Football Budget
- Editor: WA Football Commission
- Former editors: Tracey Lewis (2010-2019), Brad Elborough (2008-2009), Stuart McLea (2005–2007), Tracey Searle (2000–2004) Glenn Quartermain (1998–99), Alan East (1974–1997), Alan Duke Ferguson (1951–1972), Claude Vivian Woodbridge Morris (1942–1948)
- Staff writers: Sean Cowan
- Categories: Sports
- Frequency: Weekly during season
- Publisher: WA Football Commission
- Founder: McMahons
- First issue: 1921
- Country: Australia
- Based in: Perth, Western Australia
- Language: English

= Football Budget (Western Australia) =

The Football Budget is the match-day program of the West Australian Football League (WAFL).
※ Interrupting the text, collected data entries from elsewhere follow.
/-- A served write of LPW_RSTCMD with KEY 0xA5 resets the device with cause CMD, MAKER latching a maker request in
life-cycle MAKER only; another key does nothing. A kick with its key before the expiry restarts the watchdog, or the
supervisor of the core that makes it; another initiator's gets an error response. Outside RESET and LOAD the watchdog
warns once and then resets with cause WDOG at its expiry; a supervisor with a TIMEOUT resets its core, or holds it
after MAXRST resets, and a write of HELD releases a held core. A sensor sample shows the temperatures and supplies, a
site out of range fires the armed alarm source TEMP, and its newly set threshold bits are logged. The task LOG writes
entry 0x0380 with the run's hop count. -/
def Obligations.LapwingWatchesAndResets : Prop :=
  (∀ (dt : Nat) (acc : Access) (w : Word) (s : State), let t := elapse dt s
    let u := (written 0x20030008 w t).setWord 0x20030008 0
    verdict acc 0x20030008 true t = .serve →
    (extractBits w 0 8 = 0xA5 → exec (.resetCommand dt acc w) s = .next (after dt s
      (deviceReset causeCmd (bitAt w.toNat 8 && u.lifeCycle == lcMaker) u))) ∧
    (extractBits w 0 8 ≠ 0xA5 → exec (.resetCommand dt acc w) s = .next (after dt s u))) ∧
  (∀ (dt : Nat) (acc : Access) (w : Word) (s : State), let t := elapse dt s
    let x := w ||| 0x100
    let u := (written 0x20030008 x t).setWord 0x20030008 0
    verdict acc 0x20030008 true t = .serve → extractBits x 0 8 = 0xA5 →
    exec (.makerRequest dt acc w) s = .next (after dt s
      (deviceReset causeCmd (bitAt x.toNat 8 && u.lifeCycle == lcMaker) u))) ∧
  (∀ (dt : Nat) (acc : Access) (w : Word) (s : State), let t := elapse dt s
    let u := (written 0x20030024 w t).setWord 0x20030024 0
    verdict acc 0x20030024 true t = .serve → extractBits w 0 8 = 0x4B →
    (u.cycles < u.wdtEnd → exec (.watchdogKick dt acc w) s = .next (after dt s
      (modLpw (fun l => { l with wdtFrom := u.cycles, warned := false }) u))) ∧
    (u.wdtEnd ≤ u.cycles → exec (.watchdogKick dt acc w) s = .next (after dt s u))) ∧
  (∀ (dt : Nat) (s : State), let t := elapse dt s
    t.lpw.powerGood = true → t.mode.romKicks = false →
    (t.lpw.warned = false → t.wdtEnd - t.get LPW_WDT_CFG_WARN * msCycles ≤ t.cycles → t.cycles < t.wdtEnd →
      exec (.wdogWarn dt) s = .next (after dt s (logEntry 0x0302 (modLpw (fun l => { l with warned := true }) t).wdtLeft
        (emit 0x0C2 0 (raise LPW_INT_STAT_WDWARN (modLpw (fun l => { l with warned := true }) t)))))) ∧
    (t.wdtEnd ≤ t.cycles → exec (.watchdogExpiry dt) s = .next (after dt s (deviceReset causeWdog false t)))) ∧
  (∀ (dt c : Nat) (acc : Access) (w : Word) (s : State), let t := elapse dt s
    let u := (written (supKickAddr c) w t).setWord (supKickAddr c) 0
    c < 2 → verdict acc (supKickAddr c) true t = .serve →
    (extractBits w 0 8 = 0x4B → acc.init = (if c = 0 then initHart0 else initHart1) → u.cycles < u.supEnd c →
      exec (.supervisorKick dt c acc w) s = .next (after dt s
        (modLpw (fun l => { l with supFrom := (c, u.cycles) :: l.supFrom.filter (fun e => e.1 != c) }) u))) ∧
    (extractBits w 0 8 = 0x4B → acc.init ≠ (if c = 0 then initHart0 else initHart1) →
      exec (.supervisorKick dt c acc w) s = .next (after dt s { u with resp := .error })) ∧
    (extractBits w 0 8 ≠ 0x4B → exec (.supervisorKick dt c acc w) s = .next (after dt s u))) ∧
  (∀ (dt c : Nat) (s : State), let t := elapse dt s
    c < 2 → t.get (LPW_SUPc_CFG_TIMEOUT c) ≠ 0 → t.supEnd c ≤ t.cycles →
    exec (.supervisorExpiry dt c) s = .next (after dt s (superviseReset c t))) ∧
  (∀ (dt c : Nat) (acc : Access) (w : Word) (s : State), let t := elapse dt s
    let u := written (supStatAddr c) w t
    c < 2 → verdict acc (supStatAddr c) true t = .serve → bitAt w.toNat 4 = true → (u.hart c).state = .held →
    exec (.heldRelease dt c acc w) s = .next (after dt s (restartHart c (setHart c ((u.hart c).toReset .reset) u)))) ∧
  (∀ (dt : Nat) (s : State), let t := elapse dt s
    t.taskQueued 0x0C0 = true →
    exec (.logMark dt) s = .next (after dt s (endTask 0x0C0 (logEntryHop 0x0380 0 (t.taskHop 0x0C0) (takeTask 0x0C0 t))))) ∧
  (∀ (dt : Nat) (temps : List Int) (mv : List Nat) (s : State), let t := elapse dt s
    let v := forEach ((List.range 6).zip mv) (fun e x =>
      lowerTo (LPW_VMONn_MIN e.1) (min 0xFFF e.2) (x.set (LPW_VMONn_MV e.1) (min 0xFFF e.2)))
      (forEach ((List.range 8).zip temps) (fun e x => x.set (LPW_TEMPn_T e.1) (twos 12 (clamp (-2048) 2047 e.2))) t)
    let hot := temps.any (fun x => decide (x < -200 ∨ 560 < x))
    let x := { v with sec := { v.sec with live := v.sec.live / 4 * 4 + 2 * flag hot + v.sec.live % 2 } }
    let u := if hot && x.is SEC_ALARM_EN_TEMP && !x.alarms.elem 1 then fireAlarm 1 x else x
    let old := (u.word 0x20030144).toNat
    let new := u.sensorBits temps mv &&& (0x3FFFFF - old)
    t.lpw.powerGood = true →
    (new = 0 → exec (.sensorSample dt temps mv) s = .next (after dt s u)) ∧
    (new ≠ 0 → exec (.sensorSample dt temps mv) s = .next (after dt s (logEntry 0x0303 (new % 2 ^ 16)
      (emit 0x0C3 0 (raise LPW_INT_STAT_SENSOR (u.setWord 0x20030144 (BitVec.ofNat 32 (old ||| new)))))))))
The magazine is currently distributed free with all purchased match-day tickets, but is also available for sale for $3.

==Format==
The Budget covers news relating to Western Australian football generally, but is focused on the WAFL with names and numbers of participating players listed for all WAFL and Western Australian Australian Football League matches.

==History==
The Football Budget was first produced as McMahons WA Footballer in 1921, soon becoming known just as the WA Footballer. The magazine was rebranded in 1936 as the Football Budget after the South Australian equivalent of the same name. In 1997, it was again rebranded, this time as Real Footy, to fit with the competition's change of name from the WAFL to Westar Rules. 1999 saw the program's name change to Football WA for a season, before another change to Football 2000 the following season. The competition name reverted to the West Australian Football League in 2001, prompting the program to also revert to its old name, the Football Budget.

The publication was started by South Australian company McMahon's Agency, which was a printing and newsagency business. Frederick Crease was sent to Perth to manage its day-to-day affairs, while Ernest Grow was hired to sell advertising. The program cost threepence in that first year, which was soured by the fraud perpetrated on the company by Grow. He was convicted of fraud for claiming to have sold advertising space to non-existent companies, for which he was paid a commission.

In 1993, the format of the publication was changed to make it an A4 magazine. Publisher Wright Media was given the rights to publish the Football Budget in 1998, increasing the size of the publication again mid-way through the 2006 season to one more reminiscent of foolscap. Media Tonic eventually bought out Wright Media before the 2008 season and continued publishing the program until the end of the 2019 season.

Media Tonic handed control of the Football Budget back to the WA Football Commission. The WAFC continued to publish the Football Budget during the COVID-interrupted 2020 season, including the long-running 'WAFL Collectables' column by journalist and collector Sean Cowan, but reduced the size of the publication back to A5.